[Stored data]

-- ==== Sys2Proof/Tests/Slice0.lean ====
section
/-! SUPPORT. Tests: ill-formed commands that Instr.wf refuses, and, for each statement with hypotheses, a state and operands that
meet them. -/

namespace Sys2Proof.Tests

open Sys2Proof Sys2Proof.Machine

/-! ## Ill-formed commands, one for each check -/

/-- A request on session 0 from the first mailbox. -/
def q0 : ReqHdr := { session := 0, seq := 1, via := .mailbox 0 }

theorem test_wf_therm : (Instr.compUpdate [0, 0, 0, 0, 0, 0, 0]).wf = false := by decide

theorem test_wf_packet : (Instr.qcpPacket (.mailbox 0) (List.replicate 8193 0)).wf = false := by
  simp only [Instr.wf, List.length_replicate]
  rfl

/-- A value that fits no 4-byte item. -/
def big : Nat := 2 ^ 32

theorem test_wf_counts : (Instr.read q0 0 big).wf = false ∧ (Instr.reset q0 big).wf = false ∧ (Instr.eventLog q0 0 big).wf = false ∧
    (Instr.imageApply q0 big).wf = false ∧ (Instr.eventRead q0 big).wf = false ∧ (Instr.resend q0 0 0 big).wf = false ∧
    (Instr.brlRead q0 0 0 big).wf = false ∧ (Instr.capRead q0 0 0 big 0).wf = false ∧ (Instr.reedLoad q0 0 0 big).wf = false ∧
    (Instr.fldBuffer q0 0 big).wf = false ∧ (Instr.ticStart q0 0 big).wf = false := by decide

theorem test_wf_levels : (Instr.capRead q0 0 0 0 big).wf = false ∧ (Instr.capSend q0 0 big none 0).wf = false := by decide

theorem test_wf_indexes : (Instr.storeSave q0 big).wf = false ∧ (Instr.storeSelect q0 big).wf = false ∧ (Instr.streamStatus q0 big).wf = false ∧
    (Instr.resend q0 big 0 0).wf = false ∧ (Instr.flush q0 big).wf = false ∧ (Instr.brlRead q0 big 0 0).wf = false ∧
    (Instr.trigger q0 big 0).wf = false ∧ (Instr.capArm q0 big).wf = false ∧ (Instr.capAbort q0 big).wf = false ∧
    (Instr.capRelease q0 big).wf = false ∧ (Instr.capRead q0 big 0 0 0).wf = false ∧ (Instr.capSend q0 big 0 none 0).wf = false ∧
    (Instr.calRead q0 big).wf = false ∧ (Instr.baseline q0 big).wf = false := by decide

theorem test_wf_indexes_of_units : (Instr.reedPut q0 big 0 []).wf = false ∧ (Instr.reedLoad q0 big 0 0).wf = false ∧
    (Instr.reedStart q0 big).wf = false ∧ (Instr.reedStop q0 big).wf = false ∧ (Instr.reedUnload q0 big).wf = false ∧
    (Instr.fldRead q0 big).wf = false ∧ (Instr.fldBuffer q0 big 0).wf = false ∧ (Instr.monRead q0 big).wf = false ∧
    (Instr.convStart q0 big).wf = false ∧ (Instr.ticStart q0 big 0).wf = false ∧ (Instr.quotaSet q0 big [0, 0, 0, 0]).wf = false ∧
    (Instr.quotaGet q0 big).wf = false := by decide

theorem test_wf_offsets : (Instr.imagePut q0 (2 ^ 64) []).wf = false ∧ (Instr.capRead q0 0 (2 ^ 64) 0 0).wf = false ∧
    (Instr.reedPut q0 0 (2 ^ 64) []).wf = false := by decide

theorem test_wf_signed : (Instr.brlRead q0 0 (2 ^ 31) 0).wf = false ∧ (Instr.timeAdj q0 (-(2 ^ 31) - 1)).wf = false := by decide

theorem test_wf_data : (Instr.write q0 0 []).wf = false ∧ (Instr.set q0 0 []).wf = false ∧ (Instr.ptbSet q0 0 []).wf = false := by decide

theorem test_wf_data_length : (Instr.write q0 0 (List.replicate 2039 0)).wf = false ∧ (Instr.imagePut q0 0 (List.replicate 8153 0)).wf = false ∧
    (Instr.reedPut q0 0 0 (List.replicate 8153 0)).wf = false := by
  simp only [Instr.wf, dataFits, List.length_replicate]
  exact ⟨rfl, rfl, rfl⟩

theorem test_wf_sessions : (Instr.openSession q0 { authBit := false, macFlag := false, takeover := false, bind := false, nonceH := [], dest := none }).wf = false ∧
    (Instr.quotaSet q0 0 [0]).wf = false ∧ (Instr.keyProvision q0 0 0 []).wf = false := by decide

/-- 9,239 bytes of an echo request are more than a port takes, and so is a fragment that ends beyond 65,535. -/
theorem test_wf_frame : (Instr.ethFrameRx 0 { dst := 0, src := 0, vlan := none, fcsOk := true, kind := .echoRequest 0 9239 }).wf = false ∧
    (Instr.ethFrameRx 0 { dst := 0, src := 0, vlan := none, fcsOk := true, kind := .qcpFragment { eth := 0, v6 := false, addr := 0, port := 0 } 65535 false [0] }).wf = false := by decide

theorem test_wf_corrections : (Instr.ptpSyncRx 0 0 false 0 (2 ^ 63) 0).wf = false ∧ (Instr.ptpFollowUpRx 0 0 0 (2 ^ 63)).wf = false ∧
    (Instr.ptpDelayRespRx 0 0 0 (2 ^ 63)).wf = false := by decide

theorem test_wf_snap : (Instr.snap 1 1 [0]).wf = false := by decide
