-- ==== Sys2Proof/Machine/Flags.lean ====
section
/-! DEFINITION. The single-bit items of the block. It has no condition codes (spec 10_state.md R30); its bits are the halted
flag in PS (R31), the encoder's parity accumulator (R25, R156) and FDT_SEL (R34, R132). -/

namespace Sys2Proof.Machine

/-- The numeric code of PS that R32 uses: phase in bits 2:0, H in bit 3. Nothing in the block reads it. -/
def psCode (p : ProtState) : BitVec 4 :=
  (match p.phase with
    | .idle => 0
    | .ready => 1
    | .active => 2) ||| (if p.halted then 8 else 0)

/-- The "halted-preserving" value of PS for a phase (R172). -/
def keepHalted (ph : Phase) (s : State) : ProtState := ⟨ph, s.ps.halted⟩

/-- The accumulator after bit `k` of a byte (R155: `PAR <- PAR xor b`). -/
def parStep (par : Bool) (b : Byte) (k : Nat) : Bool := xor par (b.getLsbD k)

/-- The bits of a byte in the order they are sent, least significant first (R154). -/
def bitsOf (b : Byte) : List Bool :=
  [b.getLsbD 0, b.getLsbD 1, b.getLsbD 2, b.getLsbD 3, b.getLsbD 4, b.getLsbD 5, b.getLsbD 6, b.getLsbD 7]

/-- The parity bit of a byte: `PARITY_SEED xor b0 xor ... xor b7` (R156). -/
def parityBit (seed : Bool) (b : Byte) : Bool := (bitsOf b).foldl xor seed

/-- FDT_SEL of a finished frame: `HBITPOS mod 2` (R132). -/
def fdtSelect (hbitPos : Nat) : Bool := hbitPos % 2 == 1

end Sys2Proof.Machine
end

## What you will do
The answer should be exactly the lines from the one that contains "[b.getLsbD 0, b.getLsbD" through the end of the entries, both ends included, and nothing besides.

## Exercise solution
  [b.getLsbD 0, b.getLsbD 1, b.getLsbD 2, b.getLsbD 3, b.getLsbD 4, b.getLsbD 5, b.getLsbD 6, b.getLsbD 7]

/-- The parity bit of a byte: `PARITY_SEED xor b0 xor ... xor b7` (R156). -/
def parityBit (seed : Bool) (b : Byte) : Bool := (bitsOf b).foldl xor seed

/-- FDT_SEL of a finished frame: `HBITPOS mod 2` (R132). -/
def fdtSelect (hbitPos : Nat) : Bool := hbitPos % 2 == 1

end Sys2Proof.Machine
end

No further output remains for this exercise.